Domestically, businesses and consumers do not really feel the effect of a lowered interest rate in this prolonged low interest rate environment, with some warning of a “liquidity trap.”
For a rate cut to produce a visible effect, it is necessary to accelerate an expansionary fiscal policy and also use the increased financial resources efficiently at the same time. The government should also ease regulations to reform the current industrial structure as well.
A slash in the interest rate has the purpose of stimulating the economy by releasing more money into the market.
However, considering the structure of the Korean economy, it is difficult to increase consumption and investment through a rate cut alone. Even if the rate is lowered, companies will still refrain from investment, while individuals will spend less if economic uncertainties linger. The economy might then fall into a liquidity trap, which refers to difficulties in cash flow in the market.
Instead of boosting consumption and investment, the low interest rate could fan speculative demand in the real estate market.
As the interest rate is expected to remain at the lowest level for some time, there is speculation that more money could be funneled into the real estate market to cause housing prices to rise again. But it is quite difficult to buy homes through loans because the government tightened lending requirements last year. So I don’t think a massive amount of money will enter the housing market, following the recent interest rate reduction.
Still, many experts predict that the presale price cap system will result in a contraction in the supply of new apartments. It is true that there is upward pressure on housing prices due to rising demand for homes in some regions, including Seoul. Even with ample liquidity in the market and the ongoing low interest rate trend, it is hard to find proper investment outlets. So, money might flow into the real estate market again in the future.
It is generally believed that a rate cut will reduce borrowing costs, leading to greater demand in the real estate market and higher housing prices.
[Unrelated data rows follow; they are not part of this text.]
theorem grantPassItem (t : Target) (act : PassAct) (s : State) : SweepStands s (grantPassItem t act s) := by
  unfold Machine.grantPassItem
  split
  · exact refl s
  · cases act with
    | first => exact grantFirst t _ s
    | convert => exact sendConvert t _ s
    | readCells =>
      dsimp only
      split
      · exact sendUnicast _ _ _ _ s
      · exact refl s
    | readAux =>
      dsimp only
      split
      · exact sendUnicast _ _ _ _ s
      · exact refl s
    | restore =>
      dsimp only
      split
      · exact grantRestore _ _ s
      · exact refl s

theorem grantItem (k : ItemKind) (s : State) : SweepStands s (grantItem k s) := by
  cases k with
  | release => exact of_eq rfl rfl
  | assign => exact sendUnicast _ _ _ _ s
  | probe => exact sendUnicast _ _ _ _ s
  | passStep t act => exact grantPassItem t act s
  | update m => exact sendUnicast _ _ _ _ s
  | ping m => exact sendUnicast _ _ _ _ s

theorem grantNow (s : State) : SweepStands s (grantNow s) := by
  unfold Machine.grantNow takeGrant
  split
  · next it _ =>
    exact (of_eq rfl rfl : SweepStands s (withdraw (· == it.kind) (refreshItems s))).trans
      ((grantItem it.kind _).trans (of_eq rfl rfl))
  · exact of_eq rfl rfl

end SweepStands

/-! ## The release of a slot that has failed or timed out (R75, R76) -/

/-- The state in which a timed-out slot at its attempt limit is released: its tag is in quarantine. -/
def timedOut (s : State) (i : Fin 4) (x : TxnSlot) : State :=
  { s with link := { s.link with
      quarantine := s.link.quarantine ++ quarantineTag s.linkTime x
      slots := tput s.link.slots i (some (waitingSlot x)) } }

/-- The same with the slot free. -/
def timedOutFreed (s : State) (i : Fin 4) (x : TxnSlot) : State :=
  { s with link := { s.link with
      quarantine := s.link.quarantine ++ quarantineTag s.linkTime x
      slots := tput s.link.slots i none } }

theorem setSlot_none_timedOut (s : State) (i : Fin 4) (x : TxnSlot) :
    State.setSlot i none (timedOut s i x) = timedOutFreed s i x := by
  simp only [State.setSlot, timedOut, timedOutFreed, tput_tput_same]

theorem setSlot_waiting_timedOut (s : State) (i : Fin 4) (x : TxnSlot) :
    State.setSlot i (some { waitingSlot x with tag := none, windowEnd := none }) (timedOut s i x) = timedOut s i x := by
  simp only [State.setSlot, timedOut, tput_tput_same]
  rfl

/-- A response window that has run out is taken. -/
theorem exec_responseTimeout {i : Fin 4} {first : TakenFirst} {x : TxnSlot} {e : Nat} {s : State}
    (hr : s.inReset = false) (hx : s.slot i = some x) (he : x.windowEnd = some e) (hl : e ≤ s.linkTime) :
    exec (.responseTimeout i first) s = .next (refreshItems (takeTimeout first i x s)) := by
  have hd : s.timeoutDue i = some x := by
    unfold State.timeoutDue
    rw [hx, Option.filter_some, if_pos]
    simp [State.passed, he, hl]
  change Host.Outcome.next (if s.inReset = true then s else match s.timeoutDue i with
    | some x => refreshItems (takeTimeout first i x s)
    | none => s) = _
  rw [if_neg (by simp [hr]), hd]

/-- At the attempt limit the slot is released FAILED (R76). -/
theorem takeTimeout_releases {i : Fin 4} {x : TxnSlot} (first : TakenFirst) (s : State)
    (h : x.attemptLimit ≤ x.attemptsUsed) :
    takeTimeout first i x s = releaseSlot first i (waitingSlot x) .failed (timedOut s i x) := by
  unfold takeTimeout timeoutSlot
  dsimp only
  rw [if_neg (by omega), if_neg (by omega)]
  rfl

/-! ## Outcomes of the enumeration's transactions (R88 to R91) -/

/-- A transaction to node 0 is charged to no module (R84). -/
theorem mapNotice_node_zero {x : TxnSlot} (h : x.node = 0) (o : LinkOutcome) (s : State) : mapNotice x o s = s := by
  unfold mapNotice
  rw [h]
  rfl

theorem originatorOutcome_enumeration {x : TxnSlot} (ho : x.owner = .enumeration) (first : TakenFirst) (o : LinkOutcome)
    {s : State} (hs : s.map.state = .enumerating) : originatorOutcome first x o s = takeEnumerationStep x o s := by
  unfold originatorOutcome enumerationOutcome
  rw [ho]
  exact if_pos hs

/-- An answer to an enumeration step reaches the Chain Map as the step's end, in whichever order the outcome is taken. -/
theorem releaseSlot_enumeration_answered (first : TakenFirst) (i : Fin 4) {x : TxnSlot} (st : Byte) (pl : List Byte)
    {s : State} (hn : x.node = 0) (ho : x.owner = .enumeration) (hs : s.map.state = .enumerating) :
    releaseSlot first i x (.answered st pl) (upLaneOver s) = takeEnumerationStep x (.answered st pl) (slotFreed s i) := by
  by_cases hf : first = .chainMap
  · subst hf
    rw [releaseSlot_chainMap i x st pl s fun l => ⟨_, _, _, mapNotice_node_zero hn _ _⟩, mapNotice_node_zero hn,
      setSlot_waiting_quiet]
    exact originatorOutcome_enumeration (x := waitingSlot x) ho _ _ hs
  · rw [releaseSlot_originator hf, mapNotice_node_zero hn]
    exact originatorOutcome_enumeration ho _ _ hs

/-- A failed enumeration step reaches the Chain Map as the step's end; a grant may follow it. -/
theorem releaseSlot_enumeration_failed (first : TakenFirst) (i : Fin 4) {x : TxnSlot} {s : State} (hn : x.node = 0)
    (ho : x.owner = .enumeration) (hs : s.map.state = .enumerating) :
    let t := takeEnumerationStep x .failed (timedOutFreed s i x)
    releaseSlot first i (waitingSlot x) .failed (timedOut s i x) = t
      ∨ releaseSlot first i (waitingSlot x) .failed (timedOut s i x) = grantNow t := by
  have hstep (first : TakenFirst) : originatorOutcome first (waitingSlot x) .failed (timedOutFreed s i x)
      = takeEnumerationStep x .failed (timedOutFreed s i x) :=
    originatorOutcome_enumeration (x := waitingSlot x) ho _ _ hs
  have hnotice (t : State) : mapNotice (waitingSlot x) .failed t = t := mapNotice_node_zero (x := waitingSlot x) hn _ t
  unfold releaseSlot
  cases first with
  | originator =>
    left
    dsimp only
    rw [setSlot_none_timedOut, hstep, hnotice]
  | originatorAndGrant =>
    right
    dsimp only
    rw [setSlot_none_timedOut, hstep, if_pos rfl, hnotice]
  | chainMap =>
    left
    dsimp only
    rw [setSlot_waiting_timedOut, hnotice]
    have hslot : (timedOut s i x).slot i = some (waitingSlot x) := by simp [State.slot, timedOut]
    rw [hslot]
    dsimp only
    rw [setSlot_none_timedOut, hstep]

/-! ## The end of an enumeration (R91) -/

/-- What an enumeration's end has left stands while the map, the entries, the sweep, the sum states and the hand-offs do,
and nothing raised is taken back. -/
theorem EnumerationEnded.mono {reason : EndReason} {s t u : State} (h : EnumerationEnded reason s t) (hm : u.map = t.map)
    (hi : u.image = t.image) (hl : u.limits = t.limits) (hb : u.balance.handoffs = t.balance.handoffs)
    (hw : SweepStands t u) : EnumerationEnded reason s u where
  map := hm.trans h.map
  entries m ch := by
    have hmi : u.moduleImage m = t.moduleImage m := by unfold State.moduleImage; rw [hi]
    rw [hmi]
    exact h.entries m ch
  events hn q := by
    obtain ⟨es, hmem, hes⟩ := h.events hn q
    exact ⟨es, hw.grows.mem hmem, hes⟩
  noSweep hn := hw.sweep.trans (h.noSweep hn)
  firstSweep hn := by
    rw [hw.sweep]
    exact h.firstSweep hn
  sums m := by
    rw [hl]
    exact h.sums m
  handedOff m h1 h2 := by
    rw [hb]
    exact h.handedOff m h1 h2

theorem EnumerationEnded.refresh {reason : EndReason} {s t : State} (h : EnumerationEnded reason s t) :
    EnumerationEnded reason s (refreshItems t) := h.mono rfl rfl rfl rfl (.of_eq rfl rfl)

theorem EnumerationEnded.grant {reason : EndReason} {s t : State} (h : EnumerationEnded reason s t) :
    EnumerationEnded reason s (grantNow t) :=
  have hp := PassesOnly.grantNow t
  h.mono hp.map hp.image hp.limits (by rw [hp.eq]) (.grantNow t)

/-- An OK to an ASSIGN is read for its descriptor (R89). -/
theorem takeEnumerationStep_assign_ok {x : TxnSlot} (hr : x.role = .assign) (pl : List Byte) (s : State) :
    takeEnumerationStep x (.answered 0 pl) s =
      match modOfNumber s.map.nextNumber, (descriptorOf pl).filter descriptorGood with
      | some m, some d => assignModule m d s
      | _, _ => endEnumeration .badDescriptor s := by
  unfold takeEnumerationStep
  rw [hr]
  rfl

/-- Which outcomes of an enumeration step end the enumeration, and with which reason (R89, R90). -/
theorem takeEnumerationStep_ends {x : TxnSlot} {o : LinkOutcome} {reason : EndReason} {s : State}
    (h : x.role = .probe ∧ o = .failed ∧ reason = .full
      ∨ x.role = .probe ∧ o ≠ .failed ∧ reason = .tooLong
      ∨ x.role = .assign ∧ (∀ pl, o ≠ .answered 0 pl) ∧ reason = .assignFailed
      ∨ x.role = .assign ∧ reason = .badDescriptor ∧ ∃ pl, o = .answered 0 pl
          ∧ (descriptorOf pl).filter descriptorGood = none) :
    takeEnumerationStep x o s = endEnumeration reason s := by
  unfold takeEnumerationStep
  rcases h with ⟨hr, rfl, rfl⟩ | ⟨hr, ho, rfl⟩ | ⟨hr, ho, rfl⟩ | ⟨hr, rfl, pl, rfl, hd⟩
  · rw [hr]
  · rw [hr]
    cases o with
    | failed => exact absurd rfl ho
    | answered st pl => rfl
  · rw [hr]
    cases o with
    | failed => rfl
    | answered st pl =>
      split
      · next heq _ => cases heq
      · next heq _ => cases heq
      · next heq _ => exact absurd heq (ho _)
      · rfl
  · exact (takeEnumerationStep_assign_ok hr pl s).trans (by rw [hd]; cases modOfNumber s.map.nextNumber <;> rfl)

/-- A payload that is no descriptor in range. -/
theorem descriptorOf_filter_none {pl : List Byte}
    (h : ∀ c k r : Byte, pl = [c, k, r] → c.toNat = 0 ∨ 16 < c.toNat ∨ 4 < k.toNat) :
    (descriptorOf pl).filter descriptorGood = none := by
  unfold descriptorOf
  split
  · next c k r =>
    have := h c k r rfl
    rw [Option.filter_some, if_neg]
    simp only [descriptorGood, Bool.and_eq_true, decide_eq_true_eq]
    omega
  · rfl

/-! ## A successful ASSIGN (R89) -/

theorem takeEnumerationStep_assigns {x : TxnSlot} {m : Mod} {c k r : Byte} {s : State} (hr : x.role = .assign)
    (hm : s.map.nextNumber = modNumber m) (h1 : 1 ≤ c.toNat) (h16 : c.toNat ≤ 16) (h4 : k.toNat ≤ 4) :
    takeEnumerationStep x (.answered 0 [c, k, r]) s = assignModule m (c.toNat, k.toNat, r.toNat) s := by
  have hd : (descriptorOf [c, k, r]).filter descriptorGood = some (c.toNat, k.toNat, r.toNat) := by
    simp [descriptorOf, descriptorGood, h1, h16, h4]
  rw [takeEnumerationStep_assign_ok hr, hd, hm, modOfNumber_modNumber]

theorem recordModule_map (m : Mod) (d : Nat × Nat × Nat) (s : State) : recordModule m d s = { s with
    map := { s.map with
      n := modNumber m
      nextNumber := if modNumber m < 12 then modNumber m + 1 else 0
      records := tput s.map.records m { s.record m with
        state := .active, failures := 0, lastSuccess := none, cellCount := d.1, tempCount := d.2.1,
        revision := d.2.2 } } } := rfl

/-- What a successful ASSIGN writes beside the map: the module's entries, a hand-off and the items. -/
theorem assignModule_fields (m : Mod) (d : Nat × Nat × Nat) (s : State) :
    ∃ im b x, assignModule m d s = { recordModule m d s with
      image := { s.image with modules := im }, balance := { s.balance with handoffs := b }, sched := x } := by
  obtain ⟨im, b, hw⟩ := writeModule_fields m
    (fun ch e => if !populated e && (recordModule m d s).qualifies m ch then { e with quality := .pending } else e)
    (recordModule m d s)
  unfold assignModule populateModule
  rw [hw]
  exact ⟨im, _, _, rfl⟩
However, the interest rate in Korea has remained at a low level for a long time, while the government has kept tough lending regulations in place. Therefore, it is unlikely that the latest rate reduction will channel more money into the housing market.
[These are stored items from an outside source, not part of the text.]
-- ==== Sys2Proof/Proofs/Timeouts.lean ====
section
/-! PROOFS. Timeouts.lean: a chain restart as it is left (R93), and RESPONSE_TIMEOUT (R71, R76, R84, R85, R94). -/

namespace Sys2Proof.Machine

/-! ## A chain restart as it is left (R88, R93) -/

/-- The event of a chain restart has ended: the chain is ENUMERATING with no module and the RELEASE_ALL as its only item. -/
structure Restarted (s t : State) : Prop where
  state : t.map.state = .enumerating
  n : t.map.n = 0
  absent : ∀ k, t.health k = .absent
  items : t.sched.items.map (·.kind) = [.release]
  settings : t.settings = s.settings
  token : t.token = s.token
  ports : t.ports = s.ports

/-- With no request left, a decision switches nothing on (R141, R157). -/
theorem decided_restartClaims (di : DecisionInput) (mi : ModuleImage) (b : BalanceModule) :
    (decideModule di mi (restartClaims b)).decided = 0 := by
  apply mask_ext
  intro c
  rw [inMask_decideModule]
  simp [chosen, candidate, restartClaims, dropRequests, requested, requestedBy, PerPort.get, inMask]

/-- The parts of a restart that are on the chain write the map, and leave the settings, the token and the ports. -/
theorem chainPart_map (s : State) : (chainPart s).map = (mapRestart s).map := by
  simp only [chainPart, schedRestart, offer_map, linkRestart, sweepRestart, State.setSweep_map, passRestart]

theorem chainPart_outside (s : State) :
    (chainPart s).settings = s.settings ∧ (chainPart s).token = s.token ∧ (chainPart s).ports = s.ports := by
  simp only [chainPart, schedRestart, offer_settings, offer_token, offer_ports, linkRestart, sweepRestart,
    State.setSweep_settings, State.setSweep_token, State.setSweep_ports, passRestart, mapRestart, State.setMap_settings,
    State.setMap_token, State.setMap_ports, and_self]

theorem chainPart_items (s : State) : (chainPart s).sched.items.map (·.kind) = [.release] := by
  simp only [chainPart, schedRestart, offer, List.nil_append, List.map_cons, List.map_nil]

theorem restarted_beginRestart (s : State) : Restarted s (refreshItems (beginRestart s)) := by
  obtain ⟨tk, r, i, b, h, -, -, hb⟩ := beginRestart_fields s
  have hbalance (m : Mod) : ((beginRestart s).balanceOf m).commanded = .mask 0
      ∧ ((beginRestart s).balanceOf m).decided = 0 := by
    obtain ⟨di, mi, hd⟩ := hb m
    have : (beginRestart s).balanceOf m = decideModule di mi (restartClaims (s.balanceOf m)) := by rw [h]; exact hd
    rw [this]
    exact ⟨rfl, decided_restartClaims di mi _⟩
  have hmap : (refreshItems (beginRestart s)).map = (mapRestart s).map := by
    rw [refreshItems_map, h]
    exact chainPart_map s
  obtain ⟨hset, htok, hports⟩ := chainPart_outside s
  exact { state := by rw [hmap]; rfl
          n := by rw [hmap]; rfl
          absent := fun k => by
            simp only [State.health, State.record, hmap, mapRestart, State.setMap_map, tget_tmap, restartRecord]
          items := refreshItems_release _ (by rw [h]; exact chainPart_items s) hbalance
          settings := by rw [refreshItems_settings, h]; exact hset
          token := by rw [refreshItems_token, h]; exact htok
          ports := by rw [refreshItems_ports, h]; exact hports }

/-- A chain restart frees every slot (R79). -/
theorem slot_beginRestart (s : State) (i : Fin 4) : (beginRestart s).slot i = none := by
  obtain ⟨tk, r, im, b, h, -⟩ := beginRestart_fields s
  rw [h]
  exact tget_tbuild _ i

/-- A failure that makes the last module LOST with AUTO_RESTART ON begins a chain restart (R94). -/
theorem failureNotice_restarts {s A : State} {m : Mod} (h : SameMap s A) (ha : s.health m ≠ .absent)
    (hn : NewlyLost s m) (hl : LastModule s m) : ∃ L, failureNotice m A = beginRestart L := by
  have hd := lossDone s A m h
  refine ⟨lossAfter s m A, ?_⟩
  rw [(failureNotice_cases s A m h ha).1 hn]
  exact if_pos ((allLost_failedMap s _ m hd.map hd.settings hn).2 hl)

/-! ## A failure of a transaction, taken in each order (R75) -/

theorem FailureNoted.mono {s A t u : State} {m : Mod} (h : FailureNoted s A t m) (hp : PassesOnly t u)
    (hg : RaisedGrows t u) : FailureNoted s A u m where
  map := hp.map.trans h.map
  quarantine := hp.quarantine.trans h.quarantine
  entries k ch := by
    rw [hp.moduleImage]
    exact h.entries k ch
  lost hn q := hg.mem (h.lost hn q)
  susp ha hn q := hg.mem (h.susp ha hn q)

/-- What a slot that was released FAILED at its originator alone leaves of the slot, the commanded mask and the pass. -/
structure SlotFailed (i : Fin 4) (m : Mod) (x : TxnSlot) (s t : State) : Prop where
  free : t.slot i = none
  balance : x.owner = .balance → (t.balanceOf m).commanded = .unknown
  mask : ∀ p y, x.owner = .pass (.one m) → s.passOf (.one m) = some p → partOf p m = some y →
    x.role = .quiesce ∨ x.role = .restore → (t.balanceOf m).commanded = .unknown
  ended : ∀ p y, x.owner = .pass (.one m) → s.passOf (.one m) = some p → partOf p m = some y → NewlyLost s m →
    PassInv s → TicketInv s → NoTicketWaits s → PassEnded m p y.cellRenewal y.auxRenewal s t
The Bank of Korea may lower the interest rate once again. The key is the extent of the rate changes.
Some are even predicting that the policy rate might be lowered to the zero percent territory to tackle an economic downturn.
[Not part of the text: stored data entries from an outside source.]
theorem quiesceSentAll_quiesces {p : Pass} {s : State} (hp : s.aligned = some p) (hn : (p.parts.map (·.module)).Nodup) :
    ∃ v, Quiesced (notLost p s) p s v ∧ quiesceSentAll p s = startSettle .all v :=
  ⟨_, foldl_quiesceModule (hn.filter _) hp, rfl⟩

/-- The aligned pass after its settle time has begun, or expired at once (R33). -/
def settlingPass (p : Pass) (s : State) : Pass :=
  { p with
    step := .settling
    timer := if p.settleTicks = 0 then none else some { kind := .settle, due := s.timebase + ticksOf p.settleTicks } }

theorem startSettle_all {p : Pass} {s : State} (hp : s.aligned = some p) : ∃ c : Scheduler,
    startSettle .all s = { s with aligned := some (settlingPass p s), sched := c }
      ∧ c.lastServed = s.sched.lastServed
      ∧ (p.settleTicks = 0 → .passStep .all .convert ∈ c.items.map (·.kind)) := by
  have hp' : s.passOf .all = some p := hp
  unfold startSettle settlingPass
  rw [hp']
  dsimp only
  by_cases h : p.settleTicks = 0
  · rw [if_pos h, if_pos h]
    exact ⟨_, rfl, rfl, fun _ => mem_offer _ _⟩
  · rw [if_neg h, if_neg h]
    exact ⟨_, rfl, rfl, fun h0 => absurd h0 h⟩

/-- The broadcast quiesce: the participants that are not LOST are quiesced and held, and the settle time begins. -/
theorem sendQuiesce_all {p : Pass} {s : State} (hp : s.aligned = some p) (hn : (p.parts.map (·.module)).Nodup) :
    let t := sendQuiesce .all p s
    t = { s with
        sched := t.sched, link := (sendBroadcast 7 (.mask 0) false s).link
        aligned := some (settlingPass (quiescedPass (notLost p s) p) s)
        balance := { s.balance with modules := t.balance.modules }, raised := t.raised }
      ∧ t.sched.lastServed = s.sched.lastServed
      ∧ (∀ m, t.balanceOf m = if m ∈ notLost p s then heldEmpty s m else s.balanceOf m)
      ∧ (p.settleTicks = 0 → .passStep .all .convert ∈ t.sched.items.map (·.kind)) := by
  obtain ⟨v, hv, hall⟩ := quiesceSentAll_quiesces (s := sendBroadcast 7 (.mask 0) false s) hp hn
  have he := hv.eq
  have haligned : v.aligned = some (quiescedPass (notLost p s) p) := by rw [he]; rfl
  have hserved : v.sched.lastServed = s.sched.lastServed := by rw [he]; rfl
  have hsettling : settlingPass (quiescedPass (notLost p s) p) v
      = settlingPass (quiescedPass (notLost p s) p) s := by rw [he]; rfl
  obtain ⟨c, hc, hlast, hoffered⟩ := startSettle_all haligned
  have ht : sendQuiesce .all p s = startSettle .all v := hall
  rw [ht, hc, hsettling]
  refine ⟨?_, hlast.trans hserved, hv.balance, hoffered⟩
  rw [he]
  rfl

end Sys2Proof.Machine

open Sys2Proof Sys2Proof.Machine

/-- Settles O46: which branch the grant of a pass's item takes, and what each branch sends and writes. -/
theorem convertGrantTakesTheInstant : Obligations.ConvertGrantTakesTheInstant := by
  intro u act x it s hr hg hk hp quiesces converts served converting decided broadcast
  have hq : quiesceNeeded s x = true ↔ quiesces := quiesceNeeded_iff s x
  have hconverts (h : converts) : ∃ c : Scheduler, c.lastServed = servedAfter act x s
      ∧ exec .grant s = .next (refreshItems (sendConvert u x { s with sched := c })) :=
    exec_grant_converts hr hg hk hp (by rwa [hq])
  have hquiesces (ha : act = .first) (h : quiesces) : ∃ c : Scheduler, c.lastServed = servedAfter act x s
      ∧ exec .grant s = .next (refreshItems (sendQuiesce u x { s with sched := c })) := by
    subst ha
    exact exec_grant_quiesces hr hg hk hp (hq.2 h)
  refine ⟨?_, ?_, ?_⟩
  · intro i tag hi ht unicast
    refine ⟨?_, ?_, ?_⟩
    · rintro m rfl h
      obtain ⟨c, hc, he⟩ := hconverts h
      rw [sendConvert_one (s := { s with sched := c }) hp (sendUnicast_sends _ _ _ _ i tag _ hi ht)] at he
      exact ⟨_, he, hc, rfl⟩
    · rintro m rfl ha h
      obtain ⟨c, hc, he⟩ := hquiesces ha h
      obtain ⟨r, hsent⟩ := sendQuiesce_one (s := { s with sched := c }) hp (sendUnicast_sends _ _ _ _ i tag _ hi ht)
      rw [hsent] at he
      exact ⟨_, he, hc, rfl⟩
    · rintro y rfl hy b b'
      obtain ⟨c, hc, he⟩ := exec_grant_restores hr hg hk hp hy
      obtain ⟨r, hsent⟩ := grantRestore_sends (s := { s with sched := c }) (u := u) y.module hi ht
      rw [hsent] at he
      exact ⟨_, he, hc, rfl⟩
  · rintro rfl h
    obtain ⟨c, hc, he⟩ := hconverts h
    rw [sendConvert_all (s := { s with sched := c }) hp] at he
    exact ⟨_, he, hc, rfl⟩
  · rintro rfl ha h hn
    obtain ⟨c, hc, he⟩ := hquiesces ha h
    obtain ⟨hsent, hserved, hbalance, hoffered⟩ := sendQuiesce_all (s := { s with sched := c }) hp hn
    generalize sendQuiesce .all x { s with sched := c } = t at he hsent hserved hbalance hoffered
    rw [quiescedPass_notLost] at hsent
    refine ⟨_, he, hserved.trans hc, ?_, ?_, fun h0 => ?_⟩
    · exact congrArg (fun v : State => { v with sched := (refreshItems t).sched }) hsent
    · intro m
      refine (hbalance m).trans ?_
      simp only [mem_notLost]
      rfl
    · exact mem_refreshItems _ _ (hoffered h0) (by intro k h; cases h)

end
Unlike the U.S., Korea does not have an internationally traded currency. This means Korea’s low interest rate level, which could cause monetary policy to be ineffective, should still be higher than that of countries issuing key currencies. As a result, the Bank of Korea cannot lower the base rate drastically, even if it may decide on further rate cuts. I guess the central bank will lower the rate once or twice at most, due to skepticism about policy effects, structural problems in the local economy and financial industry, as well as the risk of capital outflow. Korea will not go as far as to reach a negative interest rate, which has been adopted by central banks in Europe and Japan, but could lower the rate to the zero-percent range.
If Korea cuts the benchmark interest rate one more time, it could fall to an unprecedented rate of 1 percent. A future rate decision may depend on the nation’s economic conditions.